We boil SSD endurance metrics down to three values to help demystify longevity, cost, and the advantage of extra capacity. We derive pricing information from vendor-provided MSRPs for unreleased products, but use average retail prices for shipping products (YMMV). We calculate the price-per-GB to give an unfiltered view of cost, and then calculate the number of terabytes that you can write to the SSD per dollar spent (Endurance Per Dollar). This provides insight into the value of endurance that is far more indicative of reality, whereas DWPD (Drive Writes Per Day) metrics can be muddy due to varying warranty periods.
We also consider the advantages of additional capacity. For instance, Micron's 2.4TB 9100 Max weighs in with an endurance/price measurement of 2TB per dollar, which is less than the DC P3608's 2.42TB per dollar. However, it features an additional 800GB of usable space, which adds value. We utilize our Cost Efficiency Index to provide an amalgamation of the available capacity, cost, and endurance metrics by simply multiplying the capacity by the endurance-per-dollar.
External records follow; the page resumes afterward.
theorem PassAt.cell_old {s b : State} {k j : Nat} (h : PassAt s b k) (hj : k ≤ j) : b.cell j = s.cell j :=
  (h.storage.cell j).trans (writeNext_cell_old s hj)

/-- The flip of the window's left cell to its next value is the next write of the pass (R135, R138). -/
theorem PassAt.put_storage {s b : State} {k : Nat} (h : PassAt s b k) :
    SameStorage (writeNext s (k + 1)) (condFlipAt b (pos b.cfg k) (b.cell k ^^ s.nextCell k)) := by
  rw [h.cfg, h.cell_old le_rfl]
  exact h.storage.condFlipAt _ _

theorem seqStart_passAt (s : State) : ∃ a, seqStart s = .ok a ∧ PassAt s a 0 := by
  have hn := three_le_n s.cfg
  refine ⟨_, seqStart_eq s, ⟨rfl, rfl⟩, ⟨?_, rfl, rfl, rfl, rfl⟩, ?_, fun h => absurd h (Nat.lt_irrefl 0)⟩
  · rw [setSeq_cfg]; omega
  · exact (nextCell_boundary (.inl rfl)).symm

/-- An iteration writes the next value of cell k, from its old one, and moves the pass to cell k+1. -/
theorem seqIter_passAt {s b : State} {k : Nat} (h : PassAt s b k) (hk : k + 2 < s.cfg.n) :
    ∃ t, seqIter b = .ok t ∧ PassAt s t (k + 1) := by
  obtain ⟨-, hi, hwl, hwc, hwr⟩ := h.window
  have hcode : ruleNext b.cfg (b.cell k) (b.cell (k + 1)) (b.cell (k + 2)) = s.nextCell (k + 1) := by
    rw [nextCell_interior (Nat.le_add_left 1 k) hk, h.cfg, h.cell_old le_rfl, h.cell_old (Nat.le_add_right k 1),
      h.cell_old (Nat.le_add_right k 2), Nat.add_sub_cancel]
  have hiter := seqIter_eq b k hwl hwc hwr (h.cfg ▸ hk)
  rw [hcode, h.prev, hi] at hiter
  refine ⟨_, hiter, ⟨h.put_storage.cfg, h.put_storage.mem⟩, ⟨?_, rfl, by simp, by simp, by simp⟩, rfl, fun _ => rfl⟩
  rw [setSeq_cfg, condFlipAt_cfg, h.cfg]
  omega

/-! The loop (R137). -/

theorem seqLoop_succ {s t : State} (hi : s.seq.regs.i ≤ s.cfg.n) (ht : seqIter s = .ok t) (fuel : Nat) :
    seqLoop (fuel + 1) s = seqLoop fuel t := by
  rw [seqLoop, if_pos hi, ht]; rfl

theorem seqLoop_ended {s : State} (hi : s.cfg.n < s.seq.regs.i) (fuel : Nat) : seqLoop fuel s = .ok s := by
  cases fuel with
  | zero => rfl
  | succ fuel => rw [seqLoop, if_neg (Nat.not_le.mpr hi)]

theorem PassAt.i_le {s b : State} {k : Nat} (h : PassAt s b k) (hk : k + 2 < s.cfg.n) : b.seq.regs.i ≤ b.cfg.n := by
  rw [h.window.i, h.cfg]; omega

/-- m more iterations, with any number allowed after them, take the pass from cell k to cell k+m. -/
theorem seqLoop_passAt (m : Nat) {s b : State} {k : Nat} (h : PassAt s b k) (hm : k + m + 2 ≤ s.cfg.n) :
    ∃ t, PassAt s t (k + m) ∧ ∀ fuel, seqLoop (m + fuel) b = seqLoop fuel t := by
  induction m generalizing b k with
  | zero => exact ⟨b, h, fun fuel => by rw [Nat.zero_add]⟩
  | succ m ih =>
    obtain ⟨c, hc, hpass⟩ := seqIter_passAt h (by omega)
    obtain ⟨t, ht, hloop⟩ := ih hpass (by omega)
    refine ⟨t, by rwa [Nat.add_right_comm] at ht, fun fuel => ?_⟩
    rw [Nat.add_right_comm, seqLoop_succ (h.i_le (by omega)) hc, hloop]

/-- Settles O34: the pass starts at cell 0 and each iteration moves it by one. -/
theorem writesTrailReadsByOneCell : Obligations.WritesTrailReadsByOneCell := by
  intro s k hk
  have hn := three_le_n s.cfg
  obtain ⟨a, ha, hstart⟩ := seqStart_passAt s
  obtain ⟨b, hpass, hloop⟩ := seqLoop_passAt k hstart (by omega)
  rw [Nat.zero_add] at hpass
  obtain ⟨-, hi, hwl, hwc, hwr⟩ := hpass.window
  rw [hpass.cfg] at hwl hwc hwr
  exact ⟨a, b, ha, hloop 0, hi, hwl, hwc, hwr, fun j => hpass.cell_old,
    fun j hj => (hpass.storage.cell j).trans (writeNext_cell_new s hj), hpass.prev, hpass.curr⟩

/-- From the start the loop ends with the pass at cell N-2, whatever number of iterations from N-2 on is allowed. -/
theorem seqLoop_ends {s a : State} (h : PassAt s a 0) :
    ∃ b, PassAt s b (s.cfg.n - 2) ∧ ∀ fuel, s.cfg.n - 2 ≤ fuel → seqLoop fuel a = .ok b := by
  have hn := three_le_n s.cfg
  obtain ⟨b, hpass, hloop⟩ := seqLoop_passAt (s.cfg.n - 2) h (by omega)
  rw [Nat.zero_add] at hpass
  refine ⟨b, hpass, fun fuel hfuel => ?_⟩
  have hended : b.cfg.n < b.seq.regs.i := by rw [hpass.window.i, hpass.cfg]; omega
  rw [← Nat.add_sub_cancel' hfuel, hloop, seqLoop_ended hended]
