-- ==== Sys2Proof/Machine/Flags.lean ====
section
/-! DEFINITION. The flag sets and the FLAGS register's update and read (R61, R196, R197). -/

namespace Sys2Proof.Machine

/-- O, Overflow (R61). -/
def flagO : FlagSet := 0b001#3

/-- U, Underflow (R61). -/
def flagU : FlagSet := 0b010#3

/-- I, Invalid (R61). -/
def flagI : FlagSet := 0b100#3

/-- No flag. -/
def noFlags : FlagSet := 0b000#3

/-- The sticky update: FLAGS | delta (R196). -/
def accumulate (flags delta : FlagSet) : FlagSet := flags ||| delta

/-- zext_32(FLAGS): bit 0 O, bit 1 U, bit 2 I, bits 31:3 zero (R21, R197). -/
def flagsWord (flags : FlagSet) : Word := flags.setWidth 32

end Sys2Proof.Machine
end

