-- ==== Sys2Proof/Machine/Mac.lean ====
section
/-! DEFINITION. MADD and MSUB, fused (45_mac.md). -/

namespace Sys2Proof.Machine

/-- The exact product with its sign, not rounded, range-checked or flagged; `negated` flips the sign (R160, R161). -/
def exactProduct (x y : Decoded) (negated : Bool) : Decoded :=
  { sign := x.sign ^^ y.sign ^^ negated, mag := x.mag.mul y.mag }

/-- MADD(a, b, c): a × b + c, rounded once (R160). -/
def opMadd (cfg : Config) (a b c : Word) : OpResult :=
  addCore cfg (exactProduct (decodeValue cfg a) (decodeValue cfg b) false) (decodeValue cfg c)

/-- MSUB(a, b, c): c − a × b, rounded once (R161). -/
def opMsub (cfg : Config) (a b c : Word) : OpResult :=
  addCore cfg (exactProduct (decodeValue cfg a) (decodeValue cfg b) true) (decodeValue cfg c)

/-- 0x4 MADD (R160). -/
def execMadd (a b c : Word) (s : State) : Host.Outcome State Fault Refusal := complete (opMadd config a b c) s

/-- 0x5 MSUB (R161). -/
def execMsub (a b c : Word) (s : State) : Host.Outcome State Fault Refusal := complete (opMsub config a b c) s

end Sys2Proof.Machine
end

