-- ==== Sys2Proof/Tests/Slice0.lean ====
section
/-! SUPPORT. Tests of one step or one definition each, with expected results from the spec's text, and a witness for every
statement of Certificates/Slice0/Obligations.lean that has hypotheses. V<n> and P<n> are vectors and programs of
95_test_vectors.md. -/

namespace Sys2Proof.Tests

open Machine

/-- The packed response of the request `q` issued with FLAGS = `f` (R56). -/
def respAfter (f : FlagSet) (q : Nat) : Option (BitVec 39) :=
  match step ({ State.reset with flags := f }.withFetchWord 104 q) with
  | .next t => t.response.map packResponse
  | .fault _ => none
  | .refused _ => none

/-! ### WellFormed -/

theorem test_reserved_with_operation_code_is_ill_formed : (Instr.reserved 0x3).wellFormed = false := by decide
theorem test_reserved_below_C_is_ill_formed : (Instr.reserved 0xB).wellFormed = false := by decide
theorem test_reserved_C_is_well_formed : (Instr.reserved 0xC).wellFormed = true := by decide

/-! ### Decoding: words written out as op ‖ a ‖ b ‖ c (R56, R57), with unread operands not zero (R58) -/

theorem test_decode_add : decodeTableWord 104 0x0_11111111_22222222_33333333 = some (.add 0x11111111 0x22222222) := by
  decide
theorem test_decode_sub : decodeTableWord 104 0x1_11111111_22222222_33333333 = some (.sub 0x11111111 0x22222222) := by
  decide
theorem test_decode_mul : decodeTableWord 104 0x2_11111111_22222222_33333333 = some (.mul 0x11111111 0x22222222) := by
  decide
theorem test_decode_div : decodeTableWord 104 0x3_11111111_22222222_33333333 = some (.div 0x11111111 0x22222222) := by
  decide
theorem test_decode_madd :
    decodeTableWord 104 0x4_11111111_22222222_33333333 = some (.madd 0x11111111 0x22222222 0x33333333) := by decide
theorem test_decode_msub :
    decodeTableWord 104 0x5_11111111_22222222_33333333 = some (.msub 0x11111111 0x22222222 0x33333333) := by decide
theorem test_decode_sqrt : decodeTableWord 104 0x6_11111111_22222222_33333333 = some (.sqrt 0x11111111) := by decide
theorem test_decode_rsqrt : decodeTableWord 104 0x7_11111111_22222222_33333333 = some (.rsqrt 0x11111111) := by decide
theorem test_decode_rcp : decodeTableWord 104 0x8_11111111_22222222_33333333 = some (.rcp 0x11111111) := by decide
theorem test_decode_class : decodeTableWord 104 0x9_11111111_22222222_33333333 = some (.classify 0x11111111) := by decide
theorem test_decode_rdflags : decodeTableWord 104 0xA_11111111_22222222_33333333 = some .rdflags := by decide
theorem test_decode_clrflags : decodeTableWord 104 0xB_11111111_22222222_33333333 = some .clrflags := by decide
theorem test_decode_reserved_C : decodeTableWord 104 0xC_11111111_22222222_33333333 = some (.reserved 0xC) := by decide
theorem test_decode_reserved_F : decodeTableWord 104 0xF_11111111_22222222_33333333 = some (.reserved 0xF) := by decide
/-- The bits above nbits are 0. -/
theorem test_decode_short_word : decodeTableWord 32 0xF_11111111_22222222_33333333 = some (.add 0 0) := by decide
/-- A number of 101 bits is no request (R13). -/
theorem test_overwide_word_refused :
    (match decodeBits 104 (2 ^ 100) with | .error .invalidOperandWidth => true | .ok _ => false) = true := by decide
/-- P2, step 1: the packed request of a MADD. -/
theorem test_encode_madd :
    packRequest (encode (.madd 0x3F800001 0x3F800001 0xBF800002)) = 0x43F8000013F800001BF800002 := by decide
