/-! ### Fetching -/

/-- STEP, RUN and EXEC run the decoded word by `exec` (40_alu.md R56, 45_host_interface.md R67 to R69). Around it a STEP, on
the captured program or on the one it captures, moves the cursor past the word if it completes, and the command responds.
Of RUN: the entry `k` it reaches runs by `exec` on the effect of the entries before it; if it completes, the RUN of the
entries up to it ends in the state `exec` gives. That a STEP with a program captured does so whatever the length of its
ignored argument is the model's choice (log 5). -/
def Obligations.StepRunsDecodedWord : Prop :=
  (∀ s, step s = stepWith Config.progCap s) ∧
  (∀ cap (s : State) ws rest w i, s.pending = .step ws :: rest → (s.captured = true ∨ ws.length ≤ cap) →
    let prog := if s.captured then s.prog else ws
    let cursor := if s.captured then s.cursor else 0
    prog[cursor]? = some w → decode w = i → i.wellFormed = true →
    ∃ t, exec i { s with
        pending := rest, raised := none, captured := true, prog := prog, cursor := cursor } = .next t ∧
      stepWith cap s = match t.raised with
        | some c => .next { t with raised := none, response := some (.stepFault c) }
        | none => .next { t with cursor := t.cursor + 1, response := some .executed }) ∧
  (∀ cap (s : State) ws rest k w i, s.pending = .run ws :: rest → ws.length ≤ cap → ws[k]? = some w →
    (∀ v ∈ ws.take k, isValidWord v = true) → decode w = i → i.wellFormed = true →
    ∃ t, exec i { s with pending := rest, raised := none, regs := regsAfter (ws.take k) s.regs } = .next t ∧
      match t.raised with
      | some c => stepWith cap s = .next { t with raised := none, response := some (.runFault k c) }
      | none => stepWith cap { s with pending := .run (ws.take (k + 1)) :: rest } =
          .next { t with response := some .runOk }) ∧
  (∀ cap (s : State) rest w i, s.pending = .exec w :: rest → decode w = i → i.wellFormed = true →
    ∃ t, exec i { s with pending := rest, raised := none } = .next t ∧
      stepWith cap s = match t.raised with
        | some c => .next { t with raised := none, response := some (.fault c) }
        | none => .next { t with response := some .ok })

/-- A word placed by `withFetchWord` is the one the next step fetches, decodes and runs. The placing is the model's own
interface, and so is that it holds also where the placed word makes the captured program longer than PROG_CAP (log 12). -/
def Obligations.PlacedWordRunsNext : Prop :=
  ∀ (s : State) nbits w i, decodeTableWord nbits w = some i →
    ∃ t, exec i { s.withFetchWord nbits w with pending := s.pending, raised := none } = .next t ∧
      (step (s.withFetchWord nbits w) = match t.raised with
        | some c => .next { t with raised := none, response := some (.stepFault c) }
        | none => .next { t with cursor := t.cursor + 1, response := some .executed }) ∧
      (s.withFetchWord nbits w).regs = s.regs ∧ (s.withFetchWord nbits w).cursor = s.cursor

/-! ### Encoding -/

/-- R36: the one format, its fields at their bits, and the word as a value. -/
def Obligations.WordLayoutIsFixed : Prop :=
  (∀ op rd s rs z imm, (packFields op rd s rs z imm).toNat =
    op.toNat * 2 ^ 22 + rd.toNat * 2 ^ 20 + s.toNat * 2 ^ 19 + rs.toNat * 2 ^ 17 + z.toNat * 2 ^ 16 + imm.toNat) ∧
  (∀ w, packFields (opField w) (rdField w) (sField w) (rsField w) (zField w) (immField w) = w) ∧
  (∀ w, opField w = 0b11#2 → (causeField w).toNat = w.toNat % 8)

/-- Decode and encode agree on every instruction, with every operand at every value (30_encoding.md section 1). -/
def Obligations.DecodeOfEncode : Prop := ∀ i : Instr, i.wellFormed = true → decode (encode i) = i

/-- Encoding what a word decodes to gives the word with its ignored fields cleared, and nothing else lost
(30_encoding.md section 1). -/
def Obligations.EncodeOfDecodeIsCanonical : Prop :=
  (∀ w, encode (decode w) = canonicalWord w) ∧ (∀ i, canonicalWord (encode i) = encode i) ∧
  (∀ w v, decode w = decode v ↔ canonicalWord w = canonicalWord v)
The DC P4800X has the highest dollar-per-GB rating at $4.05, but it provides more than double the endurance-per-dollar than many of the competing SSDs. The DC P3700 provides the best endurance-per-dollar metrics, which rewards it with the highest cost efficiency score. Intel nearly doubled the DC P3700's endurance rating after a long-term study of reliability in the field, and the company also indicates it will increase the DC P4800X's endurance rating if it follows a similar trajectory. The inaugural 375GB model also only carries a three-year warranty, but the high-capacity models will provide the normal five-year warranty period.
Due to its small capacity and high dollar-per-GB metrics, the DC P4800X yields the lowest cost efficiency score, but we aren't comparing "like" products. The NAND-based enterprise SSDs all offer similar performance in applications, but the DC P4800X brings exponential performance gains that justify the premium.
All SSDs have spare area, which is a portion of the capacity that the user cannot address. Some of the spare area is dedicated to mitigating ECC overhead and device-level RAID implementations that boost reliability. The remainder of the spare area is usually dedicated to over-provisioning, which is traditionally used to increase performance and endurance. We don't know the actual resource provisioning for all of the SSDs in our comparison table, so we are simply boiling down all 'unused' capacity and classifying it as spare area.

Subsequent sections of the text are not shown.